> _Task to complete_
Return exactly the final stretch of the records below, opening with the line that contains "c).aaWay = s.aaWay := rfl" and closing with the last line.

> _Stored data entries_
-- ==== Sys2Proof/Laws/State.lean ====
section
/-! SUPPORT. What each update of the state does to each field: one lemma per field and update, so that no later
proof unfolds a record update. -/

namespace Sys2Proof.Machine

/-! `State.emit`. -/

@[simp] theorem State.emit_enabled (s : State) (e : Event) : (s.emit e).enabled = s.enabled := rfl
@[simp] theorem State.emit_tags (s : State) (e : Event) : (s.emit e).tags = s.tags := rfl
@[simp] theorem State.emit_lines (s : State) (e : Event) : (s.emit e).lines = s.lines := rfl
@[simp] theorem State.emit_lru (s : State) (e : Event) : (s.emit e).lru = s.lru := rfl
@[simp] theorem State.emit_replMask (s : State) (e : Event) : (s.emit e).replMask = s.replMask := rfl
@[simp] theorem State.emit_replBiasData (s : State) (e : Event) : (s.emit e).replBiasData = s.replBiasData := rfl
@[simp] theorem State.emit_replBiasInstr (s : State) (e : Event) : (s.emit e).replBiasInstr = s.replBiasInstr := rfl
@[simp] theorem State.emit_faulted (s : State) (e : Event) : (s.emit e).faulted = s.faulted := rfl
@[simp] theorem State.emit_cfgCacheEnable (s : State) (e : Event) : (s.emit e).cfgCacheEnable = s.cfgCacheEnable := rfl
@[simp] theorem State.emit_aaWay (s : State) (e : Event) : (s.emit e).aaWay = s.aaWay := rfl
@[simp] theorem State.emit_params (s : State) (e : Event) : (s.emit e).params = s.params := rfl
@[simp] theorem State.emit_requests (s : State) (e : Event) : (s.emit e).requests = s.requests := rfl
@[simp] theorem State.emit_busAnswers (s : State) (e : Event) : (s.emit e).busAnswers = s.busAnswers := rfl
@[simp] theorem State.emit_busCalls (s : State) (e : Event) : (s.emit e).busCalls = s.busCalls := rfl
@[simp] theorem State.emit_trace (s : State) (e : Event) : (s.emit e).trace = s.trace ++ [e] := rfl

/-! `State.respond`. -/

@[simp] theorem State.respond_enabled (s : State) (v : Option Word) (c : Nat) : (s.respond v c).enabled = s.enabled := rfl
@[simp] theorem State.respond_tags (s : State) (v : Option Word) (c : Nat) : (s.respond v c).tags = s.tags := rfl
@[simp] theorem State.respond_lines (s : State) (v : Option Word) (c : Nat) : (s.respond v c).lines = s.lines := rfl
@[simp] theorem State.respond_lru (s : State) (v : Option Word) (c : Nat) : (s.respond v c).lru = s.lru := rfl
@[simp] theorem State.respond_replMask (s : State) (v : Option Word) (c : Nat) : (s.respond v c).replMask = s.replMask := rfl
@[simp] theorem State.respond_replBiasData (s : State) (v : Option Word) (c : Nat) : (s.respond v c).replBiasData = s.replBiasData := rfl
@[simp] theorem State.respond_replBiasInstr (s : State) (v : Option Word) (c : Nat) : (s.respond v c).replBiasInstr = s.replBiasInstr := rfl
@[simp] theorem State.respond_faulted (s : State) (v : Option Word) (c : Nat) : (s.respond v c).faulted = s.faulted := rfl
@[simp] theorem State.respond_cfgCacheEnable (s : State) (v : Option Word) (c : Nat) : (s.respond v c).cfgCacheEnable = s.cfgCacheEnable := rfl
@[simp] theorem State.respond_aaWay (s : State) (v : Option Word) (c : Nat) : (s.respond v c).aaWay = s.aaWay := rfl
@[simp] theorem State.respond_params (s : State) (v : Option Word) (c : Nat) : (s.respond v c).params = s.params := rfl
@[simp] theorem State.respond_requests (s : State) (v : Option Word) (c : Nat) : (s.respond v c).requests = s.requests := rfl
@[simp] theorem State.respond_busAnswers (s : State) (v : Option Word) (c : Nat) : (s.respond v c).busAnswers = s.busAnswers := rfl
@[simp] theorem State.respond_busCalls (s : State) (v : Option Word) (c : Nat) : (s.respond v c).busCalls = s.busCalls := rfl
@[simp] theorem State.respond_trace (s : State) (v : Option Word) (c : Nat) : (s.respond v c).trace = s.trace ++ [.response v c] := rfl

> _Output for this exercise_
@[simp] theorem State.respond_aaWay (s : State) (v : Option Word) (c : Nat) : (s.respond v c).aaWay = s.aaWay := rfl
@[simp] theorem State.respond_params (s : State) (v : Option Word) (c : Nat) : (s.respond v c).params = s.params := rfl
@[simp] theorem State.respond_requests (s : State) (v : Option Word) (c : Nat) : (s.respond v c).requests = s.requests := rfl
@[simp] theorem State.respond_busAnswers (s : State) (v : Option Word) (c : Nat) : (s.respond v c).busAnswers = s.busAnswers := rfl
@[simp] theorem State.respond_busCalls (s : State) (v : Option Word) (c : Nat) : (s.respond v c).busCalls = s.busCalls := rfl
@[simp] theorem State.respond_trace (s : State) (v : Option Word) (c : Nat) : (s.respond v c).trace = s.trace ++ [.response v c] := rfl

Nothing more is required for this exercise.